L 18 B 483/06 AS ER

Land
Berlin-Brandenburg
Sozialgericht
LSG Berlin-Brandenburg
Sachgebiet
Grundsicherung für Arbeitsuchende
Abteilung
18
1. Instanz
SG Berlin (BRB)
Aktenzeichen
S 95 AS 4532/06 ER
Datum
2. Instanz
LSG Berlin-Brandenburg
Aktenzeichen
L 18 B 483/06 AS ER
Datum
3. Instanz
Bundessozialgericht
Aktenzeichen
-
Datum
-
Kategorie
Beschluss
Die Beschwerde der Antragstellerin gegen den Beschluss des Sozialgerichts Berlin vom 31. Mai 2006 wird zurückgewiesen. Der Antrag auf Gewährung von Prozesskostenhilfe für das Beschwerdeverfahren wird abgelehnt. Außergerichtliche Kosten sind im Beschwerdeverfahren des einstweiligen Rechtsschutzes nicht zu erstatten.

Gründe:

Die Beschwerde der Antragstellerin, die sich sowohl gegen die Ablehnung der – mit der Beschwerdeschrift nochmals im Einzelnen konkretisierten - Regelungsanordnungen gemäß § 86b Abs. 2 Satz 2 Sozialgerichtsgesetz (SGG) durch das Sozialgericht (SG) als auch gegen dessen Ablehnung des Antrages auf Gewährung von Prozesskostenhilfe (PKH) für das einstweilige Rechtsschutzverfahren richtet, ist nicht begründet.

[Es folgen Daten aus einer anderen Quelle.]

/-- Settles O19: a header that parses has a count part, after which it is its length part that decides on both sides. -/
theorem headerMatchesGrammar : Obligations.HeaderMatchesGrammar := by
  unfold Obligations.HeaderMatchesGrammar
  intro bytes rest h
  constructor
  · intro hp
    obtain ⟨form, dc, count, after, rfl, hcount⟩ := countPart_of_parseHeader hp
    rw [parseHeader_countPart hcount, finishHeader_ok_iff] at hp
    obtain ⟨lens, rfl, hlen, hall, rfl⟩ := hp
    exact ⟨count, lens, by simp, hcount, hlen, hall, rfl, by simp [hlen]⟩
  · rintro ⟨count, lens, rfl, hcount, hlen, hall, hval, hoff⟩
    rw [hlen] at hoff
    rw [List.append_assoc, parseHeader_countPart hcount, finishHeader_ok_iff]
    exact ⟨lens, rfl, hlen, hall, by rw [← hval, ← hoff]⟩

end Sys2Proof.Machine

/-! ### The fields of a binary32 word (30_encoding R91) -/

namespace Sys2Proof.Machine

/-- Bit `i` of an assembled word is a bit of byte `i / 8` (30_encoding R90). -/
theorem getLsbD_wordOfBytes (b0 b1 b2 b3 : Byte) (i : Nat) :
    (wordOfBytes b0 b1 b2 b3).getLsbD i =
      if i < 8 then b0.getLsbD i else if i < 16 then b1.getLsbD (i - 8)
      else if i < 24 then b2.getLsbD (i - 16) else b3.getLsbD (i - 24) := by
  simp only [wordOfBytes, BitVec.getLsbD_append]
  grind

/-- S is bit 7 of byte 3 (30_encoding R91). -/
theorem f32Sign_wordOfBytes (b0 b1 b2 b3 : Byte) : f32Sign (wordOfBytes b0 b1 b2 b3) = b3.getLsbD 7 :=
  getLsbD_wordOfBytes b0 b1 b2 b3 31

/-- E is the low seven bits of byte 3 above the top bit of byte 2 (30_encoding R91). -/
theorem f32Exp_wordOfBytes (b0 b1 b2 b3 : Byte) :
    f32Exp (wordOfBytes b0 b1 b2 b3) =
      ((b3.extractLsb' 0 7).setWidth 8 <<< 1) ||| (b2.extractLsb' 7 1).setWidth 8 := by
  ext i hi
  simp only [f32Exp, BitVec.getElem_extractLsb', getLsbD_wordOfBytes, BitVec.getElem_or, BitVec.getElem_shiftLeft,
    BitVec.getElem_setWidth, BitVec.getLsbD_extractLsb']
  obtain rfl | hpos := Nat.eq_zero_or_pos i
  · simp
  · rw [if_neg (by omega), if_neg (by omega), if_neg (by omega)]
    simp [show 23 + i - 24 = i - 1 by omega, show ¬i < 1 by omega, show i - 1 < 7 by omega]

/-- M is the low seven bits of byte 2 above bytes 1 and 0 (30_encoding R91). -/
theorem f32Mant_wordOfBytes (b0 b1 b2 b3 : Byte) :
    f32Mant (wordOfBytes b0 b1 b2 b3) =
      ((b2.extractLsb' 0 7).setWidth 23 <<< 16) ||| (b1.setWidth 23 <<< 8) ||| b0.setWidth 23 := by
  ext i hi
  simp only [f32Mant, BitVec.getElem_extractLsb', getLsbD_wordOfBytes, BitVec.getElem_or, BitVec.getElem_shiftLeft,
    BitVec.getElem_setWidth, BitVec.getLsbD_extractLsb', Nat.zero_add]
  by_cases h0 : i < 8
  · simp [h0, show i < 16 by omega]
  have hb0 : b0.getLsbD i = false := BitVec.getLsbD_of_ge b0 i (by omega)
  by_cases h1 : i < 16
  · simp [h0, h1, hb0]
  · have hb1 : b1.getLsbD (i - 8) = false := BitVec.getLsbD_of_ge b1 (i - 8) (by omega)
    simp [h0, h1, hb0, hb1, show i < 24 by omega, show i - 16 < 7 by omega]

/-- A binary32 word is its three fields (30_encoding R91). -/
theorem f32Fields_append (w : Word) : BitVec.ofBool (f32Sign w) ++ f32Exp w ++ f32Mant w = w := by
  refine BitVec.eq_of_getLsbD_eq fun i hi => ?_
  simp only [f32Sign, f32Exp, f32Mant, BitVec.getLsbD_append, BitVec.getLsbD_extractLsb', BitVec.getLsbD_ofBool,
    Nat.zero_add]
  split_ifs with hmant hexp
  · simp [hmant]
  · simp [hexp, Nat.add_sub_cancel' (Nat.le_of_not_lt hmant)]
  · obtain rfl : i = 31 := by omega
    simp

/-- Settles O30: the bytes are those of wordOfBytes, and each field has its own lemma. -/
theorem fieldsOfBinary32 : Obligations.FieldsOfBinary32 := by
  unfold Obligations.FieldsOfBinary32
  exact fun b0 b1 b2 b3 => ⟨f32Sign_wordOfBytes b0 b1 b2 b3, f32Exp_wordOfBytes b0 b1 b2 b3,
    f32Mant_wordOfBytes b0 b1 b2 b3, f32Fields_append _⟩

end Sys2Proof.Machine

/-! ### WAIT_IDLE and LOAD (30_encoding R103) -/

namespace Sys2Proof.Machine

/-- A turn that reads BUSY = 1 puts the loop back on the script (30_encoding R103). -/
theorem State.pollStatus_busy {s : State} (h : s.busy = true) :
    s.pollStatus = (s.reply s.statusWord).setScript (.waitIdle :: s.script) := if_pos h

/-- A turn that reads BUSY = 0 ends the loop (30_encoding R103). -/
theorem State.pollStatus_idle {s : State} (h : ¬s.busy = true) : s.pollStatus = s.reply s.statusWord := if_neg h

/-- STATUS shows nothing of the host's side of the state (10_state R23). -/
theorem State.statusWord_advance_setScript (s : State) (ops : List HostOp) :
    (s.advance.setScript ops).statusWord = s.statusWord := rfl

/-- Settles O58: bit 0 of STATUS is BUSY, by which the poll goes on. -/
theorem waitIdlePolls : Obligations.WaitIdlePolls := by
  unfold Obligations.WaitIdlePolls
  intro p s rest hagent hs
  rw [State.stepWith_host hagent hs, State.statusWord_busy]
  refine congrArg Host.Outcome.next ?_
  by_cases hbusy : s.busy = true
  · rw [if_pos hbusy, State.pollStatus_busy (s := s.advance.setScript rest) hbusy,
      State.statusWord_advance_setScript]
    rfl
  · rw [if_neg hbusy, State.pollStatus_idle (s := s.advance.setScript rest) hbusy,
      State.statusWord_advance_setScript]
    rfl

/-- A run goes on from where its first steps lead. -/
theorem run_add {M : Host.Core} {s t : M.State} {j : Nat} (h : M.run j s = .next t) (k : Nat) :
    M.run (j + k) s = M.run k t := by
  induction j generalizing s with
  | zero => cases h; rw [Nat.zero_add]
  | succ j ih =>
    rw [Nat.add_right_comm]
    rw [Host.Core.run] at h ⊢
    cases hstep : M.step s with
    | next u => rw [hstep] at h; exact ih h
    | fault r => rw [hstep] at h; cases h
    | refused r => rw [hstep] at h; cases h

/-- A run of one step more begins with that step. -/
theorem run_succ_of_stepWith {p : Params} {s t : State} (h : s.stepWith p = .next t) (k : Nat) :
    (coreOf p).run (k + 1) s = (coreOf p).run k t := by
  simp [Host.Core.run, coreOf, h]

/-- LOAD's writes while bytes are left (30_encoding R103). -/
theorem loadWords_succ (fuel k : Nat) {bs : List Byte} (h : bs ≠ []) :
    loadWords (fuel + 1) k bs = wrOp (.ibuf (4 * k)) (packWord bs) :: loadWords fuel (k + 1) (bs.drop 4) := by
  cases bs with
  | nil => exact absurd rfl h
  | cons b bs => rfl

/-- The word LOAD writes holds the first four bytes left, 0x00 for those there are none of (30_encoding R103). -/
theorem byteOfWord_packWord (bs : List Byte) {b : Nat} (hb : b < 4) : byteOfWord (packWord bs) b = bs.getD b 0#8 := by
  obtain ⟨h0, h1, h2, h3⟩ := byteOfWord_wordOfBytes (bs.getD 0 0#8) (bs.getD 1 0#8) (bs.getD 2 0#8) (bs.getD 3 0#8)
  interval_cases b
  · exact h0
  · exact h1
  · exact h2
  · exact h3

/-- On an idle unit a script's write of an IBUF word takes effect in the next step (20_memory R63). -/
theorem State.stepWith_wrIbuf {s : State} {p : Params} {k : Nat} {v : Word} {rest : List HostOp}
    (hidle : s.busy = false) (hp : p.legal = true) (hk : 4 * k < p.ibufBytes)
    (hs : s.script = wrOp (.ibuf (4 * k)) v :: rest) :
    s.stepWith p = .next ((s.advance.setScript rest).putIbufWord k v) := by
  have haddr : (Target.ibuf (4 * k)).addr = BitVec.ofNat 24 (0x100000 + 4 * k) := by
    rw [Target.addr, Nat.mul_div_cancel_left k (by decide)]
  rw [State.stepWith_host (State.nextAgent_idle hidle _) hs, wrOp, haddr]
  refine (State.access_write_of_locate _ v (locate_ibufWord hp hk)).trans ?_
  exact congrArg Host.Outcome.next (State.whenIdle_idle (s := s.advance.setScript rest) hidle _)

Ausgehend davon, dass die Antragstellerin nach dem Inhalt der Beschwerdeschrift ausschließlich eigene Ansprüche nach dem Sozialgesetzbuch – Grundsicherung für Arbeitsuchende – (SGB II) geltend macht, besteht für die Zeit bis zum 30. Mai 2006 für den Erlass der begehrten Anordnungen schon deshalb kein Raum, weil es für die Zeit vor dem Eingang des Rechtsschutzantrages bei dem SG an einem Anordnungsgrund im Sinne eines eiligen Regelungsbedürfnisses fehlt; eine Fortwirkung der Nichtgewährung von Leistungen in der Vergangenheit in die Gegenwart ist schon deshalb nicht ersichtlich, weil die Antragsgegnerin ihre Rückforderung für die Zeit bis zum 30. April 2006 "ruhend" gestellt hat. Den Antrag auf Gewährung von Leistungen zur Erstausstattung hat die Antragsgegnerin mit Bescheid vom 5. Mai 2005 abgelehnt, ohne dass die Antragstellerin hiergegen Widerspruch eingelegt hätte. Einen diesbezüglichen Überprüfungsantrag, mit dem sich die Antragsgegnerin bereits befasst hätte, hat die Antragstellerin nach ihren Ausführungen in der Beschwerdeschrift bislang nicht gestellt. Der Ablehnungsbescheid ist somit für die Beteiligten und das Gericht bindend (vgl. § 77 SGG). Im Übrigen fordert die Antragsgegnerin die der Antragstellerin bis einschließlich 30. April 2006 gewährten Mehrbedarfszuschläge für werdende Mütter nach § 21 Abs. 2 SGB II derzeit ebenfalls nicht zurück.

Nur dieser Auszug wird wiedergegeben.